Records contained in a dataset

*****

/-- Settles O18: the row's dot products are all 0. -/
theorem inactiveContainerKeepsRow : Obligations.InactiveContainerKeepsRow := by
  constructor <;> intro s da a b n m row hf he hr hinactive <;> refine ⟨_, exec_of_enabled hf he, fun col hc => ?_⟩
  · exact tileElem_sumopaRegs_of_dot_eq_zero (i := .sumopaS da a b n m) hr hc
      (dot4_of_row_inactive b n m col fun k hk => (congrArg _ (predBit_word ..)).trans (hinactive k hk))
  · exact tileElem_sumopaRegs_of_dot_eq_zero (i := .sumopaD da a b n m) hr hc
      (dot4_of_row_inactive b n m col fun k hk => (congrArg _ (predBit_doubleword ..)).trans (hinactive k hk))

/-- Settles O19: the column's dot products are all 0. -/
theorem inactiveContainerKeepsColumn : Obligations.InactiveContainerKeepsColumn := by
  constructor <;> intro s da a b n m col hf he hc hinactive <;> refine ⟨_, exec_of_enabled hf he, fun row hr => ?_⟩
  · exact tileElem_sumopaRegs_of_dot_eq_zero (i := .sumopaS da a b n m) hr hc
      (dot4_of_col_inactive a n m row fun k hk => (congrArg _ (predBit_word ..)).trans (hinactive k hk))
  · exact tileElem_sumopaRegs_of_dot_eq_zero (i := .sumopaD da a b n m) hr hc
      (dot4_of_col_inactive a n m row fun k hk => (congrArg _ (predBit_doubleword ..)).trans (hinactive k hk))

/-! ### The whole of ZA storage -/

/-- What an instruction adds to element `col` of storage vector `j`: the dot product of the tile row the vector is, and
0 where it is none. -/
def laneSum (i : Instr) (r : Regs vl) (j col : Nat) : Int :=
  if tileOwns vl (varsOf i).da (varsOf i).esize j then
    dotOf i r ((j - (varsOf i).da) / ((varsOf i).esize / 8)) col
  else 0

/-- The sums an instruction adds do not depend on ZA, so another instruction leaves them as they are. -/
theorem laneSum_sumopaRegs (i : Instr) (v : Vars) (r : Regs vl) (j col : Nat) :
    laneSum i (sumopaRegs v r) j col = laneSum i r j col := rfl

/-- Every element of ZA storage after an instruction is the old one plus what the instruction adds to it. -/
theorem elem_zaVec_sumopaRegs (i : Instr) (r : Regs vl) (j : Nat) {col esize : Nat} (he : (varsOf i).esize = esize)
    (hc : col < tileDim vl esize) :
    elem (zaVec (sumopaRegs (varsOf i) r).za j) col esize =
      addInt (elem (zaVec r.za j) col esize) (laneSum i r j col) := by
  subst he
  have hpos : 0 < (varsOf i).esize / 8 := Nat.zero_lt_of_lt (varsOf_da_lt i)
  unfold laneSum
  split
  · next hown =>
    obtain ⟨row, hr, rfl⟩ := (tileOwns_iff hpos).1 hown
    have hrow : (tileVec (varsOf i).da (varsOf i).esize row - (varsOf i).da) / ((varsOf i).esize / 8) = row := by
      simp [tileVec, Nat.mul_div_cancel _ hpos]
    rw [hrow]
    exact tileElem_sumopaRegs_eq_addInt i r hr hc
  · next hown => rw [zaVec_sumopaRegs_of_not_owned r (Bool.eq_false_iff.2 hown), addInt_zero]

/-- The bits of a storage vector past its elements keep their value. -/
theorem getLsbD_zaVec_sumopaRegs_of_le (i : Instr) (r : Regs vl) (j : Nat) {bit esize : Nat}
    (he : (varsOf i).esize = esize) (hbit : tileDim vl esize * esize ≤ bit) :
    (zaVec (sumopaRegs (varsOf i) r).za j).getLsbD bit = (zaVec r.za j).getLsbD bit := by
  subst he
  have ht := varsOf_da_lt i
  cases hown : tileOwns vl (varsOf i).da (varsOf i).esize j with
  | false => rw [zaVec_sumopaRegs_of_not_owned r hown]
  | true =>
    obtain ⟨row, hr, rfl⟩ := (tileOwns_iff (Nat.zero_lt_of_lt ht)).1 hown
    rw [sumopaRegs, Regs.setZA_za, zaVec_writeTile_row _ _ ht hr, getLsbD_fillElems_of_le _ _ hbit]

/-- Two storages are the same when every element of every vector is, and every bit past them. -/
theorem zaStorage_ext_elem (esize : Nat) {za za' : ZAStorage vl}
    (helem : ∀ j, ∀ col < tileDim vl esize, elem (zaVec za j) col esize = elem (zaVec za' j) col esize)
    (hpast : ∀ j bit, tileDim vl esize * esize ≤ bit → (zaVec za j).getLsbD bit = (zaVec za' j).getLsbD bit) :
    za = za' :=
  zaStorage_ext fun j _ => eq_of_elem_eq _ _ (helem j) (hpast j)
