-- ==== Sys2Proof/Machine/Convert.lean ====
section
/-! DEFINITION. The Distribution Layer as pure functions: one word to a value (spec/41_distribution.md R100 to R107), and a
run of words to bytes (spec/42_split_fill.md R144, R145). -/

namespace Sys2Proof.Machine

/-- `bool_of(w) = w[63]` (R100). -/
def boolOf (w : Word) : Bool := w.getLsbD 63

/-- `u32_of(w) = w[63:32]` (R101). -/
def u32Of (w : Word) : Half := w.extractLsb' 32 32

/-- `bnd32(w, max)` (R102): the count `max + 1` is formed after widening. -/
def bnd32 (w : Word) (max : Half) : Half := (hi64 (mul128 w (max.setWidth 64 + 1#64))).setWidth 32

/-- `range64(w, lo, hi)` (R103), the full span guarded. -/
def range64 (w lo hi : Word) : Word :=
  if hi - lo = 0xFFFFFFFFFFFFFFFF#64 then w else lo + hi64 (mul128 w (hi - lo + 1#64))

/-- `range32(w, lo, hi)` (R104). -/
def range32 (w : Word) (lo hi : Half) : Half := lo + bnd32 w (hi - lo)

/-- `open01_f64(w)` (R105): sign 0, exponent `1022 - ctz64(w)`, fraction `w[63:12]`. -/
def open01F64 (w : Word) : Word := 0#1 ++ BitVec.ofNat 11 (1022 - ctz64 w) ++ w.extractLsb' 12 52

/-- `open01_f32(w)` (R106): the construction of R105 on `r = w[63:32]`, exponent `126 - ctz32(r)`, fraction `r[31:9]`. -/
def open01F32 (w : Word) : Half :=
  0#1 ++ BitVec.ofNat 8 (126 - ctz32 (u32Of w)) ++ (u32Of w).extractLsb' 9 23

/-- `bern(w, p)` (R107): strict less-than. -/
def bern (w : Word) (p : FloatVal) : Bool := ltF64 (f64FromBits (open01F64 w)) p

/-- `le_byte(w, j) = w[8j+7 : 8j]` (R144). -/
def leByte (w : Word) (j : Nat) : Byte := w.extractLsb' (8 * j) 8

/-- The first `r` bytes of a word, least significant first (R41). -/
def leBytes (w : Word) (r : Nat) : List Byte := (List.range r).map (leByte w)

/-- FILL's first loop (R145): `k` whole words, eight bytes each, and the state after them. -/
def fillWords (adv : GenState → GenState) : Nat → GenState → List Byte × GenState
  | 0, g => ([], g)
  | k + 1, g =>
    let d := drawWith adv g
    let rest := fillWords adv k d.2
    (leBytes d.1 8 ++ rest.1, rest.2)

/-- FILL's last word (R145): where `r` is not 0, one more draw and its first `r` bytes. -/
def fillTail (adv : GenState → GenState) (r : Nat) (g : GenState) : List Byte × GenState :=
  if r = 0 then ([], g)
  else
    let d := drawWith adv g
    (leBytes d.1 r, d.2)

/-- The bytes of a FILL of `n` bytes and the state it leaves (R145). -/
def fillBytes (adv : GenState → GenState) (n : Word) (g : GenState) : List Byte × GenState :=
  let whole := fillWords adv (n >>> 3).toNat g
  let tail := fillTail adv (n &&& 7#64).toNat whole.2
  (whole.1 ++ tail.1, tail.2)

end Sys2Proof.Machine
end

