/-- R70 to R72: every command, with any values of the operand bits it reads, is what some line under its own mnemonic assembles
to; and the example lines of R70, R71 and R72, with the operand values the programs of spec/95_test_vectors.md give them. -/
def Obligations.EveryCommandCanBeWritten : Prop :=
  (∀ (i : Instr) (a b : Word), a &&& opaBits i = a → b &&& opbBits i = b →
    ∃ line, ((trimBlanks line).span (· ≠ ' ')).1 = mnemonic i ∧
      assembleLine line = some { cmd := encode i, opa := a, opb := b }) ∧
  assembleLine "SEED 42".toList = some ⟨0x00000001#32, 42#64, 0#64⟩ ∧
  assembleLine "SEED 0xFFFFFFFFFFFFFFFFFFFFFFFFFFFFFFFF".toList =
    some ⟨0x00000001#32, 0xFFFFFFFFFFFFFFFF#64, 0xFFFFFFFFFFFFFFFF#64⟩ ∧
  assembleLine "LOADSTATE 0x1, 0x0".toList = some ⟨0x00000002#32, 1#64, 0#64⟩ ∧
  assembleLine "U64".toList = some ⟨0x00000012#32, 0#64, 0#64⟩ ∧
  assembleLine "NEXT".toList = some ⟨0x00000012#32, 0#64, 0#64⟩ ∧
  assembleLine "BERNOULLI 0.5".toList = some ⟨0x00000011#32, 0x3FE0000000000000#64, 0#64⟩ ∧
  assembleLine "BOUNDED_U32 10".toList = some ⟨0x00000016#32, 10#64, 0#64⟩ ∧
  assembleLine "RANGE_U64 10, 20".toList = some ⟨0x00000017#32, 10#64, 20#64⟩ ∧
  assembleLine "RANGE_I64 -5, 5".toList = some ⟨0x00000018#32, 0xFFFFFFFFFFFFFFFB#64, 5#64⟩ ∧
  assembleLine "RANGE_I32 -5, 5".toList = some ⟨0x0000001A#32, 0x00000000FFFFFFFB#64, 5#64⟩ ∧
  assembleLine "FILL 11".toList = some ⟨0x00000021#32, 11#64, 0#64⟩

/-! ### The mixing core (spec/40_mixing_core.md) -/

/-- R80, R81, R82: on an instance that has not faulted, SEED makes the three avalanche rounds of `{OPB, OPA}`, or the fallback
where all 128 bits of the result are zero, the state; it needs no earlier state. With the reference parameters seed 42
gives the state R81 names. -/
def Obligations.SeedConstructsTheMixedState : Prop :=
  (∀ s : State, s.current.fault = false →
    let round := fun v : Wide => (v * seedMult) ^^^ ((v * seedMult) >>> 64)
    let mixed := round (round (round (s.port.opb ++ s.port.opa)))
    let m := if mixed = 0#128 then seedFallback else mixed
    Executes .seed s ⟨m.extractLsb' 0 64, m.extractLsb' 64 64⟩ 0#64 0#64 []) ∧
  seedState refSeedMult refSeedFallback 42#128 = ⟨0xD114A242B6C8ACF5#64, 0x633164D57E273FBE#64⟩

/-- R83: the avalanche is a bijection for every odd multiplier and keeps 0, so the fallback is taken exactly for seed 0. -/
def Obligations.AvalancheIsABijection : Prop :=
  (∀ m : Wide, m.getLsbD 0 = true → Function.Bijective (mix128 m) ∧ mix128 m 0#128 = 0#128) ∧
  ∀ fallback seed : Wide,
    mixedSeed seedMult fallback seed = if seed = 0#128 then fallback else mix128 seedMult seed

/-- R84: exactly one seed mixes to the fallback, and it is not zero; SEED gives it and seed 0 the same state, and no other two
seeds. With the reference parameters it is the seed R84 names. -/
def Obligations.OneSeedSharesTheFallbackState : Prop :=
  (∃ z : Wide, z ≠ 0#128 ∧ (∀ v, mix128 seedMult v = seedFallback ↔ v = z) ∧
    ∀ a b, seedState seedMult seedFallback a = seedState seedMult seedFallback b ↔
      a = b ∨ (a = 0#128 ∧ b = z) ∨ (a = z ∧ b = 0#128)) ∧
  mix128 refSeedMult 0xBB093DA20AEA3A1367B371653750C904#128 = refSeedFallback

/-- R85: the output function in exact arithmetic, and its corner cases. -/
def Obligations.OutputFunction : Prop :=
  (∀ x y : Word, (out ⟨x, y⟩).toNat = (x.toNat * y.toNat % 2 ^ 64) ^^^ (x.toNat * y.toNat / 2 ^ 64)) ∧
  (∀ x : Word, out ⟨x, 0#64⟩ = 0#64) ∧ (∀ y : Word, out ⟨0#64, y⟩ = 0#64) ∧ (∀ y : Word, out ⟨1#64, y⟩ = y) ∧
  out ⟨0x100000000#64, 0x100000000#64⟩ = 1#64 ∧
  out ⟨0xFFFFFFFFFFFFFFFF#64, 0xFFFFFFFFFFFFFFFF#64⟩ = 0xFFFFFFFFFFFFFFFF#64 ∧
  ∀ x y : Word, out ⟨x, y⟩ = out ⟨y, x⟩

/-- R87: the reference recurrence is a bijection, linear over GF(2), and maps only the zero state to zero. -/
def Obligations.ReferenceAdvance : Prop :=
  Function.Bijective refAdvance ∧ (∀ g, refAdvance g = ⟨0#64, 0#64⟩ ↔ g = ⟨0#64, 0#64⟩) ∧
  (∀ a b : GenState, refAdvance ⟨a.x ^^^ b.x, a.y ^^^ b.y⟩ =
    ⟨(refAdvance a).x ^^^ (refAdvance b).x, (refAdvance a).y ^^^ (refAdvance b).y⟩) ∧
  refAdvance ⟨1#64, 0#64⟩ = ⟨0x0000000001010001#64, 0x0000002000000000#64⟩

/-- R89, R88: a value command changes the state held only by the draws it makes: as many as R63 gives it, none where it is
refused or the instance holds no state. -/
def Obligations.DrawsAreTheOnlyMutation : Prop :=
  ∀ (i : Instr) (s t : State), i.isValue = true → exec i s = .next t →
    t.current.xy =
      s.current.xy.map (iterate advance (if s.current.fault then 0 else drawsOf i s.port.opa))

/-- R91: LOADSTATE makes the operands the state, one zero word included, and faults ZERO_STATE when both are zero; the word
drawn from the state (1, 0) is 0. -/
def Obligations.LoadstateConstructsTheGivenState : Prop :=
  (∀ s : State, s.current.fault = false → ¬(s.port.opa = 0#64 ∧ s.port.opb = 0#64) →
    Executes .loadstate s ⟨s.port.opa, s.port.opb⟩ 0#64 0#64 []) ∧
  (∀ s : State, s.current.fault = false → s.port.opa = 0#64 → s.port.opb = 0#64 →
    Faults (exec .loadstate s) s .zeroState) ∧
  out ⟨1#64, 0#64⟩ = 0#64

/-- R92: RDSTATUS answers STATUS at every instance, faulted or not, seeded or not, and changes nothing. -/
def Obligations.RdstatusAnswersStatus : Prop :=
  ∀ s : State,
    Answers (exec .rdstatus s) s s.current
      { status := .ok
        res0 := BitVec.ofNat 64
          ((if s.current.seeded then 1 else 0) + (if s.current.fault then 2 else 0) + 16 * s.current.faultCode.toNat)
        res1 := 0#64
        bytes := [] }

*****

:: TRY IT ::
Whenever a line in the data holds "after", copy that line.

:: TASK ANSWER ::
/-- Every element of ZA storage after an instruction is the old one plus what the instruction adds to it. -/
/-- `bnd32(w, max)` (R102): the count `max + 1` is formed after widening. -/
/-- FILL's first loop (R145): `k` whole words, eight bytes each, and the state after them. -/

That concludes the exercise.